| AIM OF THE TASK |
Lines after the one containing "msWackReturn (n : Nat) (id : BitVec 10)" are to be omitted; print exactly each line from the start of the records up to and including it.

Stored data entries
/-- The commands, one constructor per row of spec/opcode_table.json in its order. -/
inductive Instr where
  -- resets and supplies
  | rstHardNAssert
  | rstHardNRelease
  | rstSoft (inst : Nat)
  | computeRstIndRise (inst : Nat)
  | computeRstIndFall (inst : Nat)
  | aoPowerCycle (inst : Nat)
  | vaoGoodAssert (inst : Nat)
  | vddFailSleep (inst : Nat)
  -- memory path
  | mnReadRequest (n : Nat) (rq : MnReq) (hw : HwFault)
  | mnWriteRequest (n : Nat) (rq : MnReq) (w : MnWr) (hw : HwFault)
  | pageReencryptionEnd (n : Nat)
  | hazardEntryCommit (n : Nat) (seq : Nat)
  | msReadIssue (n : Nat) (what : MsWhat)
  | msWriteIssue (n : Nat) (what : MsWhat)
  | msRdataReturn (n : Nat) (id : BitVec 10) (data : Line) (sb : Sideband) (poison : Bool) (hw : HwFault)
  | msWackReturn (n : Nat) (id : BitVec 10)
  | msCreditReturn (n : Nat) (rd wr : BitVec 4)
  | deferredVerifyEnd (n : Nat) (id : BitVec 10) (hw : HwFault)
  | mnRdataTransfer (n : Nat)
  | mnPntTransfer (n : Nat)
  | walkFetchStart (n : Nat) (cls : Nat)
  | metadataEviction (n : Nat) (i : Item) (hw : HwFault)
  | keyWaitRelease (n : Nat)
  | pairTakeover (z : ZReq) (k : Nat)
  | pairTakeoverDone (k : Nat)
  | pairHandback (z : ZReq) (k : Nat)
  | mcsFaultTakeover (n : Nat) (sramOk : Bool)
  | chiveLaneFailure (isLcs : Bool) (n : Nat) (lane : Nat)
  | mcsDualWrite (z : ZReq) (isLcs : Bool) (n : Nat) (w : Word)
  | mcsWalkWrite (z : ZReq) (n : Nat) (c : Nat) (w : Word)
  -- regions
  | create (src : Src)
  | finishLoad (src : Src)
  | adopt (src : Src)
  | retire (src : Src)
  | retireComplete (index : Nat)
  | rekey (src : Src)
  | update (src : Src)
  | rekeySweepStep (n : Nat)
  | rekeySweepEnd (index : Nat)
  | checkSweepEnd (index : Nat) (ans : List MemAns)
  -- fabric and link
  | ltOrRequest (inst port : Nat) (xfers : List LtOr)
  | tlbMissFill (inst port : Nat)
  | ltIcCompletion (n : Nat) (c : LtIc) (hw : HwFault)
  | ltOcTransfer (inst port : Nat)
  | egressSelect (n : Nat) (hw : HwFault)
  | llTxCreditReturn (n : Nat) (crd : BitVec 16)
  | llRxPacket (n : Nat) (l : List LlBeat) (hw : HwFault)
  | llUpRise (n : Nat)
  | llUpFall (n : Nat) (cut : Bool)
  | llRxModeChange (n : Nat) (mode : Bool)
  | retrainLimitExpiry (n : Nat)
  | resyncReq (n : Nat) (l : List LlBeat)
  | resyncAck (n : Nat) (l : List LlBeat)
  | resyncRetryTimer (n : Nat) (pair : Nat)
  | esbAdmission (inst : Nat) (port : Nat)
  | spillReturn (inst : Nat)
  | esbCtrlWrite (z : ZReq) (w : Word)
  | esbClassWrite (z : ZReq) (c : Nat) (w : Word)
  | esbWredWrite (z : ZReq) (x : Nat) (w : Word)
  | esbMeterWrite (z : ZReq) (t : Nat) (hi : Bool) (w : Word)
  | lcsRxvcWrite (z : ZReq) (n v : Nat) (w : Word)
  | createWindow (src : Src)
  | delete (src : Src)
  | deleteComplete (index : Nat)
  | homeMaskPublish
  | homeMaskReceive (peer : Pkg) (mask : BitVec 64)
  | pathChangeRelease (inst : Nat) (dst : Pkg)
  | readTimeout (inst : Nat) (entry : Nat)
  | writeTimeout (inst : Nat) (entry : Nat)
  | atomicResend (inst : Nat) (entry : Nat)
  | atomicIndeterminate (inst : Nat) (entry : Nat)
  | arcEntryExpiry (n : Nat) (src : Pkg) (iinst : BitVec 7) (reqid : BitVec 32)
  | acquire (inst : Nat) (entry : Nat)
  | peerDead (peer : Pkg)
  -- reduction
  | planInstall (src : Src) (image : Bytes) (rd : Status)
  | planRemove (src : Src)
  | planInvoke (src : Src) (block : BitVec 512) (rd : Status)
  | heldPacketExpiry (n : Nat)
  | stepLineProduce (n : Nat) (hw : HwFault)
  | operandPrefetchReturn (inv step : Nat) (data : Line) (poison : Bool) (status : Status) (sorrel : BitVec 32)
  | stepInputTimeout (inv step : Nat)
  | invocationEnd (inv : Nat) (cause : InvCause)
  | invocationComplete (inv : Nat)
  | abortRecordExpiry (n : Nat) (k : Nat)
  | rlCtrlWrite (z : ZReq) (n : Nat) (w : Word)
  | silentErrorReport (r : RingIn)
  | coverageCounterWrite (z : ZReq) (isLcs : Bool) (n k : Nat) (w : Word)
  -- keys
  | derive (src : Src) (data : Bytes) (rd : Status)
  | generate (src : Src)
  | importKey (src : Src) (data : Bytes) (rd : Status)
  | decaps (src : Src) (data : Bytes) (rd : Status)
  | invalidate (src : Src)
  | exportKey (src : Src)
  | mintComplete
  | rueSweepVisit
  | keyload (inst : Nat) (num : Nat) (role : Nat) (key : Key)
  | layout (r : RingIn)
  | layoutAck (src : Nat) (data : List (List Byte))
  | layoutAckTimeout (inst : Nat)
  | push (r : RingIn)
  | fillReq (r : RingIn)
  | fillNeg (r : RingIn)
  | evict (r : RingIn)
  | inval (r : RingIn)
  | invalAck (r : RingIn)
  | grantReq (r : RingIn)
  | grant (r : RingIn)
  | recall (r : RingIn)
  | recallAck (r : RingIn)
  | zeroize (r : RingIn)
  | roofSlotReadReply (n : Nat) (node : Nat) (sealOk : Bool)
  | ringHopBroken (inst : Nat) (east : Bool)
  | ringHopRestored (inst : Nat) (east : Bool)
  | scuAes256Encrypt (z : ZReq) (w : Word)
  | scuAes256Decrypt (z : ZReq) (w : Word)
  | scuAes128Encrypt (z : ZReq) (w : Word)
  | scuAes128Decrypt (z : ZReq) (w : Word)
  | scuSha384 (z : ZReq) (w : Word)
  | scuKmac256 (z : ZReq) (w : Word)
  | scuMlkemKeygen (z : ZReq) (w : Word)
  | scuMlkemEncaps (z : ZReq) (w : Word)
  | scuMlkemDecaps (z : ZReq) (w : Word)
  | scuMldsaKeygen (z : ZReq) (w : Word)
  | scuMldsaSign (z : ZReq) (w : Word)
  | scuMldsaVerify (z : ZReq) (w : Word)
  | scuEcdsaKeygen (z : ZReq) (w : Word)
  | scuEcdsaSign (z : ZReq) (w : Word)
  | scuEcdsaVerify (z : ZReq) (w : Word)
  | scuAbort (z : ZReq)
  | scuXferIn (z : ZReq) (len : BitVec 12)
  | scuXferOut (z : ZReq)
  | scuOpComplete (page : Nat)
  | serviceRequestDescriptor
  | drbgHealthFailure
  | sealedStoreUpdate
  | flRsp (data : List Byte) (err : BitVec 2)
  | flashTimeout
  -- tamper and test
  | tamperInEvent (inst : Nat) (k : BitVec 2)
  | tamperGlitchEvent (inst : Nat) (k : BitVec 2)
  | meshTamperEvent (inst : Nat) (sns : Bool)
  | voltageTamperEvent (inst : Nat)
  | clockGlitchEvent (inst : Nat)
  | temperatureTamperEvent (inst : Nat)
  | scanRequest (inst : Nat)
  -- time and epochs
  | tmTick (inst : Nat) (time interp : BitVec 64)
  | epochBoundary
  | previousEpochKeyErase
  | epochGrant (h : DomHdr) (max : BitVec 24)
  -- host link keys
  | ideKeyProg (sess : SpdmReq) (stream : BitVec 8) (sub : BitVec 2) (dir kset : Bool) (key : Key) (ifv : BitVec 64)
  | ideKSetGo (sess : SpdmReq) (stream : BitVec 8) (sub : BitVec 2) (dir kset : Bool)
  | ideKSetStop (sess : SpdmReq) (stream : BitVec 8) (sub : BitVec 2) (dir kset : Bool)
  | hkAck (err : Bool)
  | hkAckTimeout
  | mgPacket (type : BitVec 8) (beats : List MgBeat)
  -- attestation
  | getVersion (r : SpdmReq)
  | getCapabilities (r : SpdmReq)
  | negotiateAlgorithms (r : SpdmReq)
  | getDigests (r : SpdmReq)
  | getCertificate (r : SpdmReq) (slot : Nat)
  | challenge (r : SpdmReq) (slot : Nat) (nonce : Key)
  | getMeasurements (r : SpdmReq) (index : Nat) (signed : Bool) (nonce : Key)
  | keyExchange (r : SpdmReq) (mgmt : Bool) (exch : BitVec 768)
  | finish (r : SpdmReq) (chainRoot : Digest) (sigOk : Bool)
  | keyUpdate (r : SpdmReq)
  | heartbeatSpdm (r : SpdmReq)
  | endSession (r : SpdmReq)
  | chunkSend (r : SpdmReq) (seq : Nat) (last : Bool) (data : Bytes)
  | chunkGet (r : SpdmReq) (seq : Nat)
  | domPolicy (r : SpdmReq) (image : List Byte)
  | domResolve (r : SpdmReq) (pkg : Pkg) (keep : Digest)
  | domAbort (r : SpdmReq) (tag : Tag)
  | getBundle (r : SpdmReq) (off len : Nat)
  | getMemberEvidence (r : SpdmReq) (pkg : Pkg)
  | getPqChain (r : SpdmReq)
  | getTdispVersion (r : SpdmReq)
  | getTdispCapabilities (r : SpdmReq)
  | lockInterfaceRequest (r : SpdmReq) (tag : Tag) (stream : BitVec 8)
  | getDeviceInterfaceReport (r : SpdmReq) (tag : Tag)
  | getDeviceInterfaceState (r : SpdmReq) (tag : Tag)
  | startInterfaceRequest (r : SpdmReq) (tag : Tag)
  | stopInterfaceRequest (r : SpdmReq) (tag : Tag)
  -- mailbox commands
  | relayOut (m : MbReq)
  | relayIn (m : MbReq) (x : DomMsg)
  | certLoad (m : MbReq) (c : CertChain)
  | domJoin (m : MbReq) (dka : Pkg) (domain : BitVec 64)
  | domLeave (m : MbReq)
  | pairConnect (m : MbReq) (inst : Nat) (peer : Pkg)
  | pairConnectTimeout (peer : Pkg)
  | tinstCreate (m : MbReq) (tag : Tag) (pasid : BitVec 20) (tdisp : Bool) (ifid : BitVec 16)
  | tinstDestroy (m : MbReq) (tag : Tag)
  | migOpen (m : MbReq) (tag : Tag) (peer : Pkg) (source : Bool) (evidenceOk : Bool) (kem : BitVec 12544) (transcript : List Byte)
  | migFreeze (m : MbReq) (tag : Tag)
  | migExport (m : MbReq) (tag : Tag)
  | migRestore (m : MbReq) (tag : Tag) (blob : MigBlob) (data : List Byte)
  | migAbort (m : MbReq) (tag : Tag)
  | restored (h : DomHdr) (tag : Tag)
  | commit (h : DomHdr) (tag : Tag) (go : Bool)
  | migrationAnswerTimeout (tag : Tag) (released : Bool)
  -- domain messages
  | join (h : DomHdr)
  | challengeDomain (h : DomHdr) (nonce : Key)
  | evidence (h : DomHdr) (e : Evidence)
  | admissionTimeout (ident : Digest)
  | admitMember (h : DomHdr) (a : Admit)
  | refuse (h : DomHdr) (st : Status)
  | quarantine (h : DomHdr) (pkg : Pkg)
  | rebind (h : DomHdr) (pkg : Pkg) (ident : Digest)
  | releasePeer (h : DomHdr) (pkg : Pkg)
  | leave (h : DomHdr)
  | bindQuery (h : DomHdr) (pkg : Pkg) (claim : Option Digest) (answer : Option (Digest × Digest × Bool))
  | hello (h : DomHdr) (ek : BitVec 12544) (lcs : List Nat)
  | helloAck (h : DomHdr) (ct : BitVec 12544) (pairs : List (Nat × Nat × List Byte))
  | helloFin (h : DomHdr) (epoch : BitVec 24)
  | heartbeat (h : DomHdr)
  | dkaHeartbeatTimer
  | standbyHeartbeatLoss
  | takeover (h : DomHdr)
  | takeoverAck (h : DomHdr)
  | domainReplicationAck
  | domainReplicationTimeout
  | oosNotice (h : DomHdr)
  | pkgLost (h : DomHdr) (pkg : Pkg)
  -- contexts, queues and fences
  | ctxQtailWrite (z : ZReq) (q : Nat) (w : Word)
  | queueCommandStart (q : Nat) (slots : Line) (rd : Status)
  | completionRecordWrite (q : Nat) (wr : Status)
  | nop (src : Src)
  | ctxDefine (src : Src)
  | ctxDestroy (src : Src)
  | ctxSeal (src : Src)
  | ctxRestore (src : Src)
  | qCreate (src : Src)
  | qDestroy (src : Src)
  | qRestart (src : Src)
  | fncCreate (src : Src)
  | hold (src : Src)
  | release (src : Src)
  | objectFree (type : BitVec 4) (index : Nat)
  | kernelCommandGo (z : ZReq) (w : Word)
  | ctxStoreLock (z : ZReq) (w : Word)
  | jnlBaseLock (z : ZReq) (w : Word)
  | fenceSignalApply (src : Src)
  | fenceWaitSatisfied (q : Nat)
  | signal (f : FenceLine)
  | signalAck (f : FenceLine)
  | signalResendTimer (src : Src)
  | subscribe (f : FenceLine)
  | unsubscribe (f : FenceLine)
  | updateFence (f : FenceLine)
  | query (f : FenceLine)
  | queryTimer (index : Nat)
  | fenceSlotFree (index : Nat)
  | sealStreamLine (n : Nat) (write : Bool) (rq : MnReq) (data : Line) (sb : Sideband)
  | sealEnd (slot : Nat)
  | restoreEnd (slot : Nat)
  | sealTimeout (slot : Nat) (restore : Bool)
  -- Bay
  | abort (z : ZReq)
  | soft (z : ZReq)
  | hard (z : ZReq)
  | oosClear (z : ZReq) (sess : Option Nat)
  | abortFlitReceive (n : Nat) (f : Flit)
  | bayFreezeRelease
  | bayCtrlWrite (z : ZReq) (w : Word)
  -- PP and SP
  | replicationAck
  | replicationTimeout
  | spFullCopyEnd
  | leaseRenewalTimer (reached : Nat)
  | leaseExpiry
  | ppHeartbeat
  | ppHeartbeatLoss
  | leaseReq (pkg : Pkg) (afterExpiry : Nat)
  | leaseGrant
  | relinquish
  | bayOltTakeOut (z : ZReq) (w : Word)
  | bayOltReturn (z : ZReq) (w : Word)
  | lcsRejoinHoldExpiry (n : Nat)
  | sliceRejoinBist (isLcs : Bool) (n : Nat)
  -- boot and life cycle
  | otGnt (inst : Nat) (level : Bool)
  | otRsp (data : BitVec 32) (err : Bool)
  | bootReq
  | bootData (off : Nat) (data : Bytes)
  | bootEnd (img : BootImg)
  | bistWaveEnd (res : List (Nat × Nat × BitVec 24 × BitVec 64))
  | bootRelease
  | lcyAdvance (m : MbReq) (target : BitVec 2) (serial : BitVec 64)
  | otpFuseHash (m : MbReq) (layoutKey : Bool) (hash : Digest)
  | dbgChallenge (m : MbReq)
  | dbgAuth (m : MbReq) (token : List Byte)
  | fwStage (m : MbReq) (img : FwImg)
  | fwActivate (m : MbReq) (reset : Bool)
  -- telemetry
  | telCfgWrite (z : ZReq) (k : Nat) (w : Word)
  | telCntWrite (z : ZReq) (k : Nat) (w : Word)
  | armSnapshot (z : ZReq) (w : Word)
  | snapshotLatch (inst : Nat)
  | telTrcWrite (z : ZReq) (s : Nat) (w : Word)
  | traceLineFlush (inst : Nat) (s : Nat)
  | armDump (z : ZReq) (d : Nat) (w : Word)
  | cancel (z : ZReq) (d : Nat) (w : Word)
  | dumpStart (d : Nat)
  | dumpEnd (d : Nat) (lines : List (Line × Status))
  | tstForceWrite (z : ZReq) (w : Word)
  | registerWrite (z : ZReq) (wr : Bool) (off : Nat) (w : Word)
  -- completions of the steps above
  | lcyAdvanceReset
  | otRspTimeout
  | basilTestEnd (isLcs : Bool) (n : Nat) (lane : Option Nat) (failLanes : BitVec 24) (misr : BitVec 64)
  | migFreezeTimeout (tag : Tag)
  | quarantineChallengeTimeout (pkg : Pkg)
  | pkgLostWaitExpiry (pkg : Pkg)
  | mnWackTransfer (n : Nat)
  | ltIrTransfer (n : Nat)
  | hkReadyAccept
  | wakeFromSleep (inst : Nat)
  | snapshotArmArrival (r : RingIn)
  | roofSlotWrite (n : Nat) (node slot : Nat)
  | escalationWindowExpiry
  | standbyCatchUp
  deriving DecidableEq, Repr
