-- ==== Sys2Proof/Machine/StateKeys.lean ====
section
/-! DEFINITION. State of the key machinery (09): Key Register, Mint, key caches, ring messages, Service
Cipher Unit, Sealed Store, DRBG. -/

namespace Sys2Proof.Machine

/-- STATE of a KREG entry (R242). -/
inductive KState where
  | free | active | invalid
  deriving DecidableEq, Repr

/-- A Key Register entry (R242). GEN outlives the entry (R254). `rwUsed` says that a successful CREATE or
REKEY has named it for RW-AUTH (R74, R75). -/
structure KEntry where
  state    : KState := .free
  cv       : Bool := false
  type     : Nat := 0
  depth    : Nat := 0
  sys      : Bool := false
  persist  : Bool := false
  usage    : BitVec 8 := 0
  owner    : Ctx := 0
  gen      : BitVec 16 := 0
  parent   : Nat := 0
  pgen     : BitVec 16 := 0
  children : Nat := 0
  pins     : Nat := 0
  budget   : Nat := 0
  rwUsed   : Bool := false
  key      : Key := 0
  deriving DecidableEq, Repr

/-- Where the Sealed Store update that a command needs stands: none needed, the next one, the one under way (R272). -/
inductive StoreWait where
  | none | next | now
  deriving DecidableEq, Repr

/-- A Mint command that has acted and is not yet completed (R251, R252, R272): its outcome, the blob of an EXPORT,
the instances whose INVAL_ACK for `target` it awaits, and the Sealed Store update it awaits. -/
structure MintJob where
  src    : Src
  op     : Nat
  status : Status
  result : Word
  index  : Nat
  blob   : Bytes
  target : Nat
  waits  : List Nat
  store  : StoreWait
  deriving DecidableEq, Repr

/-- The Mint's registers and private store (R242, R248 to R251, R269, R271). `exported` are the words of MINT_DATA that
still hold an EXPORT result, `expOut` the last blob written to memory for a command with a data address, `layers` the key-pair seeds of
the DICE layers by layer and algorithm (R276). -/
structure Mint where
  arg     : Word := 0
  budget  : Word := 0x0000FFFFFFFFFFFF
  sts     : CmdSts := {}
  data    : Sparse Word := []
  exported : List Nat := []
  expOut  : Option (Word × Bytes) := none
  jobs    : List MintJob := []
  sel     : Nat := 0
  rue     : Nat := 0
  cdi     : Sparse Key := []
  layers  : List (Nat × Nat × Key) := []
  bootNonce : Key := 0
  importGen : BitVec 32 := 0
  drbgOk  : Bool := true
  zeroed  : Bool := false
  eolSeen : Bool := false
  deriving DecidableEq, Repr

/-- A key-cache entry (R256). `used` orders the entries by last use; `asked` says that a GRANT_REQ is out, `dry`
that the last GRANT gave nothing (R258); `work` are the four working keys of R78. -/
structure KcEntry where
  index  : Nat
  gen    : BitVec 16
  type   : Nat
  usage  : BitVec 8
  owner  : Ctx
  ancestors : List Nat
  grant  : Nat
  work   : WorkKeys
  used   : Nat
  asked  : Bool := false
  dry    : Bool := false
  deriving DecidableEq, Repr

/-- A message of the package ring under way (R54, R255), by what it says. -/
inductive RingMsg where
  | layout
  | push (e : KcEntry)
  | fillReq (src index : Nat)
  | fillNeg (index : Nat)
  | evict (src index : Nat) (gen : BitVec 16) (grant : Nat)
  | inval (index : Nat) (gen : BitVec 16)
  | invalAck (src index : Nat)
  | grantReq (src index : Nat)
  | grant (index amount : Nat)
  | recall (index : Nat)
  | recallAck (src index : Nat) (gen : BitVec 16) (grant : Nat)
  | zeroize
  | snapArm (t : BitVec 64)
  | silentError (tag : Tag) (st : Status)
  | layoutAck (src : Nat)
  deriving DecidableEq, Repr

/-- A message on its way round the ring (R54, R255): source and destination, whether it is the source's broadcast, the SEQ
of its first transfer, what it says, and the sealed transfers that its source drives on PR_TX. -/
structure RingPkt where
  src   : Nat
  dst   : Nat
  bcast : Bool
  seq   : Nat
  msg   : RingMsg
  data  : List Bytes
  deriving DecidableEq, Repr

/-- An SCU operation in progress on a page (R265): its key entry with the material it was accepted with, the lengths
of SCU_ARG at its start, input bytes needed and gathered, output not yet released, whether it has computed, and whether
it waits for a replicated entry. -/
structure ScuJob where
  op    : Nat
  prio  : Nat
  key   : Option Nat
  mat   : Key
  ctx   : Ctx
  arg   : Word
  need  : Nat
  got   : Bytes
  out   : Bytes
  fin   : Bool
  sent  : Bool
  deriving DecidableEq, Repr

/-- A tenant page of the SCU (R264). -/
structure ScuPage where
  arg     : Word := 0
  busy    : Bool := false
  wantIn  : Bool := false
  outAvail : Bool := false
  status  : Status := .ok
  outLen  : Nat := 0
  newIdx  : Nat := 0
  win     : Sparse Word := []
  job     : Option ScuJob := none
  deriving DecidableEq, Repr

/-- The engine that a descriptor serves (R266). -/
inductive SrqUser where
  | store
  deriving DecidableEq, Repr

/-- OP of a descriptor (R266): AES-256-GCM over the whole buffer, or an operation of Table 9.9. -/
inductive SrqOp where
  | gcm (iv aad : Bytes)
  | cipher (op : Nat)
  deriving DecidableEq, Repr

/-- A descriptor of the Service Request Queue (R266): OP, PRIO, an entry with the GEN expected of it, the source buffer and the
length of the destination buffer. -/
structure SrqDesc where
  user  : SrqUser
  op    : SrqOp
  prio  : Nat
  key   : Nat
  gen   : BitVec 16
  src   : Bytes
  dst   : Nat
  deriving DecidableEq, Repr

/-- A served descriptor: ciphertext and tag, and the status written back. -/
structure SrqDone where
  user   : SrqUser
  out    : Bytes
  status : Status
  deriving DecidableEq, Repr

/-- Where the Sealed Store stands (R272, R273, R369): idle, its commit sectors read at boot, the image of a record read, the
sectors of a slot being erased, its image awaited from the SCU, chunks programmed and read back, the other commit sector erased,
the record programmed and read back, or the whole layout being erased. -/
inductive StorePhase where
  | idle | search (at' : Nat) | fetch (at' : Nat) | erasing (left : Nat) | encrypt | programming (at' : Nat) | readback (at' : Nat)
  | recordErase | record | recordRead | wipe (left : Nat)
  deriving DecidableEq, Repr

/-- A command driven on FL_ (R58): operation, byte offset, length and the bytes to program. -/
structure FlCmd where
  op   : Nat
  addr : Nat
  len  : Nat
  data : Bytes
  deriving DecidableEq, Repr

/-- The Sealed Store as Sage keeps it (R270 to R273): the SEQ, slot and commit position in force, the update under way
with its set and encrypted image, whether another is owed, and the command on FL_. `got` are the bytes read so far, `cands` the
records that verify, by position, highest SEQ first. -/
structure Store where
  isOpen  : Bool := false
  failed  : Bool := false
  seq     : BitVec 64 := 0
  slot    : Bool := false
  pos     : Nat := 0
  sector  : Bool := false
  phase   : StorePhase := .idle
  dirty   : Bool := false
  fresh   : List (Nat × KEntry) := []
  image   : Bytes := []
  recs    : Bytes := []
  got     : Bytes := []
  cands   : List (Nat × Bytes) := []
  flReq   : Option FlCmd := none
  deriving DecidableEq, Repr

/-- A GRANT_REQ that waits for the grants of the other holders (R258). -/
structure Recall where
  index : Nat
  dst   : Nat
  waits : List Nat
  deriving DecidableEq, Repr

/-- Keys of the package. -/
structure Keys where
  recalls : List Recall := []
  kreg  : Sparse KEntry := []
  mint  : Mint := {}
  scu   : Sparse ScuPage := []
  srq   : List SrqDesc := []
  srqDone : List SrqDone := []
  store : Store := {}
  deriving DecidableEq, Repr

end Sys2Proof.Machine
end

| SOLUTION FOR THIS PROBLEM |
/-- The commands, one constructor per row of spec/opcode_table.json in its order. -/
inductive Instr where
  -- resets and supplies
  | rstHardNAssert
  | rstHardNRelease
  | rstSoft (inst : Nat)
  | computeRstIndRise (inst : Nat)
  | computeRstIndFall (inst : Nat)
  | aoPowerCycle (inst : Nat)
  | vaoGoodAssert (inst : Nat)
  | vddFailSleep (inst : Nat)
  -- memory path
  | mnReadRequest (n : Nat) (rq : MnReq) (hw : HwFault)
  | mnWriteRequest (n : Nat) (rq : MnReq) (w : MnWr) (hw : HwFault)
  | pageReencryptionEnd (n : Nat)
  | hazardEntryCommit (n : Nat) (seq : Nat)
  | msReadIssue (n : Nat) (what : MsWhat)
  | msWriteIssue (n : Nat) (what : MsWhat)
  | msRdataReturn (n : Nat) (id : BitVec 10) (data : Line) (sb : Sideband) (poison : Bool) (hw : HwFault)
  | msWackReturn (n : Nat) (id : BitVec 10)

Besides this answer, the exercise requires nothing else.